[Provided entries — start]

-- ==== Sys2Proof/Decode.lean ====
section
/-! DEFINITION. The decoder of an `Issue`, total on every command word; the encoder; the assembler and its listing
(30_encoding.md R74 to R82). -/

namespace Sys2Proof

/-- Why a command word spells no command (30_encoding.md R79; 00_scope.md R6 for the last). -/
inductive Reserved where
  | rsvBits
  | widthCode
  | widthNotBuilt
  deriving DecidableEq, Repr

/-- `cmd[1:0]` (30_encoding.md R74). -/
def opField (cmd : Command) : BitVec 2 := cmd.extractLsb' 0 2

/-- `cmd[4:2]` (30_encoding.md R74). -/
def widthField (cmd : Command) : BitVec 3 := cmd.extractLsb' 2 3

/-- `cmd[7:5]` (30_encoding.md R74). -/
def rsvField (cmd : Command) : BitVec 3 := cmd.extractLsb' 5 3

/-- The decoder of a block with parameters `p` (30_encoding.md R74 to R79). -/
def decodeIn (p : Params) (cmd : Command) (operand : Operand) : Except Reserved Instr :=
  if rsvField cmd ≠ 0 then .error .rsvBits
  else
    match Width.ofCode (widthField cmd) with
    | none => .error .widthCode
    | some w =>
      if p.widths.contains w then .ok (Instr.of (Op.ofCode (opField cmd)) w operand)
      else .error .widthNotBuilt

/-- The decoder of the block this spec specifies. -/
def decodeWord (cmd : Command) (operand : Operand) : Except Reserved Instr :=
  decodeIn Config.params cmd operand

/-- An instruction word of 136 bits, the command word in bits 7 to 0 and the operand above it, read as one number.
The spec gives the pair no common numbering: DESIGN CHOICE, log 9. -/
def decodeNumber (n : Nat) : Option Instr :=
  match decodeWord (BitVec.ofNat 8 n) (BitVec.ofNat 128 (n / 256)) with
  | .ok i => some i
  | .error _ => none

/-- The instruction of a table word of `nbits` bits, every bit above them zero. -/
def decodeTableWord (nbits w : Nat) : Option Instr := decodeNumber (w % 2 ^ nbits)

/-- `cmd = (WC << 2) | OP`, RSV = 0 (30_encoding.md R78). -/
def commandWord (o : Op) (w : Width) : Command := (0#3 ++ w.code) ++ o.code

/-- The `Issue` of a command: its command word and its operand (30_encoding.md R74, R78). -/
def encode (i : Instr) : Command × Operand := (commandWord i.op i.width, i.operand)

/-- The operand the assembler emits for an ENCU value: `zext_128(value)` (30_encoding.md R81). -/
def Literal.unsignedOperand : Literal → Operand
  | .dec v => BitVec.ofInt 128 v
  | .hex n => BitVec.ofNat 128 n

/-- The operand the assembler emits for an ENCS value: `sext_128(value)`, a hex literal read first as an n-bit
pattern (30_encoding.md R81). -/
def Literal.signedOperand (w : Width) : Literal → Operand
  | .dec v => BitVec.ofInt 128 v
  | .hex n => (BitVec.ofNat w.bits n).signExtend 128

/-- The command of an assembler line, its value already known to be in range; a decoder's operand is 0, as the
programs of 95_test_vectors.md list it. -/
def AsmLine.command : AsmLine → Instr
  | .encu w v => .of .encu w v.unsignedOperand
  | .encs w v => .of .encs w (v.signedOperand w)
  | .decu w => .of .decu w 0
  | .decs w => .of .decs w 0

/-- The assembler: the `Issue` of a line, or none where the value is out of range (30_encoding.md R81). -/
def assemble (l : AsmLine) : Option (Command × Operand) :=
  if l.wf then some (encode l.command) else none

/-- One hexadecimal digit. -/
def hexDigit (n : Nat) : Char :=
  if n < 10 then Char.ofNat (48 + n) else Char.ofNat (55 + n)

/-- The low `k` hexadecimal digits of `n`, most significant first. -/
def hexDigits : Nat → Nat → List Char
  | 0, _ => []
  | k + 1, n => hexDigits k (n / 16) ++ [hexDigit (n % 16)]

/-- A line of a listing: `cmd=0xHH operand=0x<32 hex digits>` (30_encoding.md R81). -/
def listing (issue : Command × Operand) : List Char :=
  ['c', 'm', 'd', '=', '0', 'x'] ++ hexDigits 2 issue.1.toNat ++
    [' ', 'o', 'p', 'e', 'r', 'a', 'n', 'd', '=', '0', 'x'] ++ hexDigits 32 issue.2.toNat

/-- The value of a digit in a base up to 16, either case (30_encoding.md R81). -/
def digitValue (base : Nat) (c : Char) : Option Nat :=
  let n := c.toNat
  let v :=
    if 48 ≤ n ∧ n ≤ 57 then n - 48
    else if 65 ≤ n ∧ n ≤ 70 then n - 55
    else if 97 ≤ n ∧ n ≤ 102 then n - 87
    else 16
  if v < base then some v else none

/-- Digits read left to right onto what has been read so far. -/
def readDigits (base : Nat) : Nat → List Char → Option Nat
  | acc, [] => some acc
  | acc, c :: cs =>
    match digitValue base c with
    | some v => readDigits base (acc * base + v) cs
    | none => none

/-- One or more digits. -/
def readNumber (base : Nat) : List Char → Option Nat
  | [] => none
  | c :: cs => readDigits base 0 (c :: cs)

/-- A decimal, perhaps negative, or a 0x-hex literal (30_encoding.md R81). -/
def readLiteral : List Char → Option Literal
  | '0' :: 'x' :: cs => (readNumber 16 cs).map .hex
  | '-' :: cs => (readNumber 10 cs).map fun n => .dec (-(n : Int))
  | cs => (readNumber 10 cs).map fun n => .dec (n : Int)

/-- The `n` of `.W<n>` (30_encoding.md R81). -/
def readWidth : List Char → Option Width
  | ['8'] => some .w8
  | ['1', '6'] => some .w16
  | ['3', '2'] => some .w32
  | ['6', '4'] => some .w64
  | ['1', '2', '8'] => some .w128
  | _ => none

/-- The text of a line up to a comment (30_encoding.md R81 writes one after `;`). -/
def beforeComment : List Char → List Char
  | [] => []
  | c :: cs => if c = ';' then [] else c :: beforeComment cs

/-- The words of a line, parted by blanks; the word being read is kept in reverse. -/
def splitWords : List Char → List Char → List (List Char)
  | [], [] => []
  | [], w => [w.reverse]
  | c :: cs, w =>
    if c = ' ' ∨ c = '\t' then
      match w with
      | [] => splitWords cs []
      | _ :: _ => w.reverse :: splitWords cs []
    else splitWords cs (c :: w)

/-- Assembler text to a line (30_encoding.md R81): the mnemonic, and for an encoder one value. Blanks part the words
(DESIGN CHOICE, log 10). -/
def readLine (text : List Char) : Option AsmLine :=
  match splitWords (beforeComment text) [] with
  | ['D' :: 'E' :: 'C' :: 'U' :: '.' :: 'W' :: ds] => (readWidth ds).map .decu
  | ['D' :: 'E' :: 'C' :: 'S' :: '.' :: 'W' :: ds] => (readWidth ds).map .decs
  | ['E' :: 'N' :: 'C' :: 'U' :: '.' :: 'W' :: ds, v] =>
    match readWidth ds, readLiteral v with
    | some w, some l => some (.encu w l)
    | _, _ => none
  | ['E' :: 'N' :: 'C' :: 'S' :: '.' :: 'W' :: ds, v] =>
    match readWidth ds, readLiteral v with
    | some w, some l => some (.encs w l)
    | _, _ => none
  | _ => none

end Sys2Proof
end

[Provided entries — finish]
[Provided entries — start]

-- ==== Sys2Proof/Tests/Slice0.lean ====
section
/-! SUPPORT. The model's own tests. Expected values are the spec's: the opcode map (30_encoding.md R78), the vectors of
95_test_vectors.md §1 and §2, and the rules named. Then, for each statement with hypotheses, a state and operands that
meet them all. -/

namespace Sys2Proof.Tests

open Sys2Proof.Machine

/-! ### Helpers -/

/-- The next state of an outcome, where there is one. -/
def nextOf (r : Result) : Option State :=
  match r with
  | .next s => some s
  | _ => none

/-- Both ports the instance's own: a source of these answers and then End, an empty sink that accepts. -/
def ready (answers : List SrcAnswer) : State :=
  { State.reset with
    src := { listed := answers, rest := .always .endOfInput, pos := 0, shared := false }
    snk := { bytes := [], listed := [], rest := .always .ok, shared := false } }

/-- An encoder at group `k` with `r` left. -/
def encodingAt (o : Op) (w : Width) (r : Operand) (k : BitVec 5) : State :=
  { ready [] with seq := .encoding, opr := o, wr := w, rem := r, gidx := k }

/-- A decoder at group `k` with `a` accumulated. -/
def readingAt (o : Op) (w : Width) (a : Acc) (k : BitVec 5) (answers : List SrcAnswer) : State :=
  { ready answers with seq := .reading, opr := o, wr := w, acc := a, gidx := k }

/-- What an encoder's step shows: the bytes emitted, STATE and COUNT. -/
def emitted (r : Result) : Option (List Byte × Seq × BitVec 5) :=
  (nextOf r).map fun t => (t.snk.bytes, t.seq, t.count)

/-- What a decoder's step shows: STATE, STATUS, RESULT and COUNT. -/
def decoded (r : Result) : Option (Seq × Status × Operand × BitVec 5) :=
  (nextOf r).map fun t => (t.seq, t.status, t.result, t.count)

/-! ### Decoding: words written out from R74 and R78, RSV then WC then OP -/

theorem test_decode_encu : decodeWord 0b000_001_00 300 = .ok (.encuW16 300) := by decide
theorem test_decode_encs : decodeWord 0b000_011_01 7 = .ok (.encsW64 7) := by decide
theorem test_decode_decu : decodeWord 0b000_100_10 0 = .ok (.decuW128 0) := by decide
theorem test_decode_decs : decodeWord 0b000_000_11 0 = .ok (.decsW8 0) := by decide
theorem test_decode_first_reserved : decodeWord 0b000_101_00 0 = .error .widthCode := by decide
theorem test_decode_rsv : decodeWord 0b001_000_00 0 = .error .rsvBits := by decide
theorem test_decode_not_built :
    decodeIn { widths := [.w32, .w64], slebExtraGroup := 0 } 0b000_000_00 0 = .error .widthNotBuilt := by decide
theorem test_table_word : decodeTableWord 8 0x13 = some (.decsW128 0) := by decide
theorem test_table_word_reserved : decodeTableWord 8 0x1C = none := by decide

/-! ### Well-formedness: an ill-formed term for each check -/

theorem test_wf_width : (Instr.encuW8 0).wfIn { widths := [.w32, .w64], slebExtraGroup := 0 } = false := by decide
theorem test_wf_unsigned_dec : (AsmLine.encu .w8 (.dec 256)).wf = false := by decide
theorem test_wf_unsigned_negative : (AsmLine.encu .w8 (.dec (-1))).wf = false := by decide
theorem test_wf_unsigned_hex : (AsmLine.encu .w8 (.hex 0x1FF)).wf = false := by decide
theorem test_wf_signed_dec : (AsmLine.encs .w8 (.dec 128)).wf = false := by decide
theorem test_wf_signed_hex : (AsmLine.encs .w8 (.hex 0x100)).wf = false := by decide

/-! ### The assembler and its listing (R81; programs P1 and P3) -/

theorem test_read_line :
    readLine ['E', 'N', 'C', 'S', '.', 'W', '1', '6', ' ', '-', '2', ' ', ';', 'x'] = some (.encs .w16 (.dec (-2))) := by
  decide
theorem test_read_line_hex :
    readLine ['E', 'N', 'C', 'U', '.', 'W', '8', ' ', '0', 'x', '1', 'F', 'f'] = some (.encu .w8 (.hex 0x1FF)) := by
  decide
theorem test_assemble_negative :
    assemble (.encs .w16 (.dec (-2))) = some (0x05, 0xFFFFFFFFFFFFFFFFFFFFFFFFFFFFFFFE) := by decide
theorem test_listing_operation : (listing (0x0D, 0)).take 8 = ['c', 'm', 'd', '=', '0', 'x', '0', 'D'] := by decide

[Provided entries — finish]
[Provided entries — start]

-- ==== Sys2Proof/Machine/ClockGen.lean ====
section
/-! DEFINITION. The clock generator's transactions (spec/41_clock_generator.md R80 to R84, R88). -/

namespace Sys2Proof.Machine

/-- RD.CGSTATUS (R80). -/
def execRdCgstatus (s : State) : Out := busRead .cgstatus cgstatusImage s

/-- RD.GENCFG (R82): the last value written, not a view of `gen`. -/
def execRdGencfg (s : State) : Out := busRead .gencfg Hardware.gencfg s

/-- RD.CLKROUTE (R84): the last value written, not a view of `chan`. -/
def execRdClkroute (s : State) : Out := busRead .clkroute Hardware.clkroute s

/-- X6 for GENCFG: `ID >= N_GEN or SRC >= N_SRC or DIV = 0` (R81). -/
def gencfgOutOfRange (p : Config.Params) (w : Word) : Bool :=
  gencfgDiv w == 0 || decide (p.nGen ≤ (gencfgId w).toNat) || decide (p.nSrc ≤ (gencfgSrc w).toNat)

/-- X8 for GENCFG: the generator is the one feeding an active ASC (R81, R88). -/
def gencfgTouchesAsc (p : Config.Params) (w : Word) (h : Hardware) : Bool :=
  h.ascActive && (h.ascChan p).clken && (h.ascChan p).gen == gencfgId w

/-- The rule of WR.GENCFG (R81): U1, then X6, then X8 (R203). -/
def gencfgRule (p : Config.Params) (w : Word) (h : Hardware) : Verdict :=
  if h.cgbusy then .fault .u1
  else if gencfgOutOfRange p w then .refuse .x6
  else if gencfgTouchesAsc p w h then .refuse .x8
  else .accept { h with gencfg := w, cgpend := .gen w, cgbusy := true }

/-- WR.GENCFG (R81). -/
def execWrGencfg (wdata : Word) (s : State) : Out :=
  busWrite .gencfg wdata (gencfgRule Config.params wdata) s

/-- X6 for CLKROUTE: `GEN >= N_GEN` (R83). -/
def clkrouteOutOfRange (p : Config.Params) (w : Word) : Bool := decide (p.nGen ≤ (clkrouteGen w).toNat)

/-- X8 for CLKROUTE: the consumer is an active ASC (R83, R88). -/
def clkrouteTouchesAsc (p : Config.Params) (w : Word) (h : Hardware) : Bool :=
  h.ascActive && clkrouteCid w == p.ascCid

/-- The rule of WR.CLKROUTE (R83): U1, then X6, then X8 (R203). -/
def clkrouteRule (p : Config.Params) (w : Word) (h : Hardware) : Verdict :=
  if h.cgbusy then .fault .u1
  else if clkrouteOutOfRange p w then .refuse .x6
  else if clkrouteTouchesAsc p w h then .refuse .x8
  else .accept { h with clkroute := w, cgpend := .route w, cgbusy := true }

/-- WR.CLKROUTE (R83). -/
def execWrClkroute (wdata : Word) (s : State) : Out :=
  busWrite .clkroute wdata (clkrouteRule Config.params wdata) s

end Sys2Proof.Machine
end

[Provided entries — finish]

**What the task requires**
Copy, exactly and only, the lines above that begin with the one containing "for an ENCU" and finish with the one containing "read so far. -/".

**Answer box**
/-- The operand the assembler emits for an ENCU value: `zext_128(value)` (30_encoding.md R81). -/
def Literal.unsignedOperand : Literal → Operand
  | .dec v => BitVec.ofInt 128 v
  | .hex n => BitVec.ofNat 128 n

/-- The operand the assembler emits for an ENCS value: `sext_128(value)`, a hex literal read first as an n-bit
pattern (30_encoding.md R81). -/
def Literal.signedOperand (w : Width) : Literal → Operand
  | .dec v => BitVec.ofInt 128 v
  | .hex n => (BitVec.ofNat w.bits n).signExtend 128

/-- The command of an assembler line, its value already known to be in range; a decoder's operand is 0, as the
programs of 95_test_vectors.md list it. -/
def AsmLine.command : AsmLine → Instr
  | .encu w v => .of .encu w v.unsignedOperand
  | .encs w v => .of .encs w (v.signedOperand w)
  | .decu w => .of .decu w 0
  | .decs w => .of .decs w 0

/-- The assembler: the `Issue` of a line, or none where the value is out of range (30_encoding.md R81). -/
def assemble (l : AsmLine) : Option (Command × Operand) :=
  if l.wf then some (encode l.command) else none

/-- One hexadecimal digit. -/
def hexDigit (n : Nat) : Char :=
  if n < 10 then Char.ofNat (48 + n) else Char.ofNat (55 + n)

/-- The low `k` hexadecimal digits of `n`, most significant first. -/
def hexDigits : Nat → Nat → List Char
  | 0, _ => []
  | k + 1, n => hexDigits k (n / 16) ++ [hexDigit (n % 16)]

/-- A line of a listing: `cmd=0xHH operand=0x<32 hex digits>` (30_encoding.md R81). -/
def listing (issue : Command × Operand) : List Char :=
  ['c', 'm', 'd', '=', '0', 'x'] ++ hexDigits 2 issue.1.toNat ++
    [' ', 'o', 'p', 'e', 'r', 'a', 'n', 'd', '=', '0', 'x'] ++ hexDigits 32 issue.2.toNat

/-- The value of a digit in a base up to 16, either case (30_encoding.md R81). -/
def digitValue (base : Nat) (c : Char) : Option Nat :=
  let n := c.toNat
  let v :=
    if 48 ≤ n ∧ n ≤ 57 then n - 48
    else if 65 ≤ n ∧ n ≤ 70 then n - 55
    else if 97 ≤ n ∧ n ≤ 102 then n - 87
    else 16
  if v < base then some v else none

/-- Digits read left to right onto what has been read so far. -/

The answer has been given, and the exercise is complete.